A second goal of the present study was to determine whether long-term HRT, in doses designed to mimic those currently prescribed to postmenopausal women, produces signs of estrogen toxicity in the primate hypothalamus. The toxic effects of long-term continuous estrogen treatment have been well described, and this toxicity produces a syndrome that resembles primary hypothalamic aging in the rat (22, 23). Although continuous HRT is currently prescribed to millions of women, it is not known whether a similar hypothalamic neuropathology occurs secondary to sustained estrogen exposure in primates. Therefore, we determined whether long-term HRT results in decreased numbers of POMC neurons and/or increased microglial activity in the primate infundibular nucleus. These two parameters were selected for study because they have been shown to be sensitive and specific markers of estrogen toxicity in the rat (23, 24).

	Materials and Methods

Top Abstract Introduction Materials and Methods Results Discussion References

 
Animal treatments

Hypothalami were donated from monkeys enrolled in a study of the effects of HRT on coronary atherosclerosis conducted by the Comparative Medicine Clinical Research Center and the Department of Comparative Medicine at the Wake Forest School of Medicine (25). Animal treatments were carried out in compliance with state and federal laws, standards of the Department of Health and Human Services, and the guidelines of the Institutional Animal Care and Use Committee at the Wake Forest School of Medicine. Twenty-four adult female cynomolgus macaques (Macaca fascicularis) ranging in age from 5–13 yr were imported from Indonesia (Charles River Primates, Port Washington, NY).

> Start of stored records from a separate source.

-- ==== Sys2Proof/Machine/Reserved.lean ====
section
/-! DEFINITION. The ten reserved opcodes 0101 to 1110 (30_encoding.md rule R47). Executing one is the model-level fault
`IllegalInstruction(a, ir)`; the proposed meanings are out of scope (00_scope.md rule R3) and never given (log 7). -/

namespace Sys2Proof.Machine

/-- Opcode 0101 (proposed MULT): `IllegalInstruction(a, ir)` (rules R47, R70). -/
def execReserved0101 (low : BitVec 4) (s : State) : Host.Outcome State Fault Refusal :=
  raiseIllegal 0b0101 low s

/-- Opcode 0110 (proposed OR): `IllegalInstruction(a, ir)` (rules R47, R70). -/
def execReserved0110 (low : BitVec 4) (s : State) : Host.Outcome State Fault Refusal :=
  raiseIllegal 0b0110 low s

/-- Opcode 0111 (proposed XOR): `IllegalInstruction(a, ir)` (rules R47, R70). -/
def execReserved0111 (low : BitVec 4) (s : State) : Host.Outcome State Fault Refusal :=
  raiseIllegal 0b0111 low s

/-- Opcode 1000 (proposed SHL): `IllegalInstruction(a, ir)` (rules R47, R70). -/
def execReserved1000 (low : BitVec 4) (s : State) : Host.Outcome State Fault Refusal :=
  raiseIllegal 0b1000 low s

/-- Opcode 1001 (proposed SHR): `IllegalInstruction(a, ir)` (rules R47, R70). -/
def execReserved1001 (low : BitVec 4) (s : State) : Host.Outcome State Fault Refusal :=
  raiseIllegal 0b1001 low s

/-- Opcode 1010 (proposed LOAD): `IllegalInstruction(a, ir)` (rules R47, R70). -/
def execReserved1010 (low : BitVec 4) (s : State) : Host.Outcome State Fault Refusal :=
  raiseIllegal 0b1010 low s

/-- Opcode 1011 (proposed STORE): `IllegalInstruction(a, ir)` (rules R47, R70). -/
def execReserved1011 (low : BitVec 4) (s : State) : Host.Outcome State Fault Refusal :=
  raiseIllegal 0b1011 low s

/-- Opcode 1100 (proposed BEQ): `IllegalInstruction(a, ir)` (rules R47, R70). -/
def execReserved1100 (low : BitVec 4) (s : State) : Host.Outcome State Fault Refusal :=
  raiseIllegal 0b1100 low s

/-- Opcode 1101 (proposed BNE): `IllegalInstruction(a, ir)` (rules R47, R70). -/
def execReserved1101 (low : BitVec 4) (s : State) : Host.Outcome State Fault Refusal :=
  raiseIllegal 0b1101 low s

/-- Opcode 1110 (proposed NOP): `IllegalInstruction(a, ir)` (rules R47, R70). -/
def execReserved1110 (low : BitVec 4) (s : State) : Host.Outcome State Fault Refusal :=
  raiseIllegal 0b1110 low s

end Sys2Proof.Machine
end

The monkeys were housed in social groups of 4–8 with indoor/outdoor facilities. Perches and barrels were provided for playing and hiding. The monkeys were ovariectomized under ketamine and xylazine anesthesia. All animals received a moderately atherogenic diet consisting of 43% of calories from fat and 0.44 mg cholesterol per kilocalorie. After 2 yr they were switched to a lipid-lowering diet for the remainder of the study. For a detailed description of the diet as well as plasma lipid profiles see Ref. 25 .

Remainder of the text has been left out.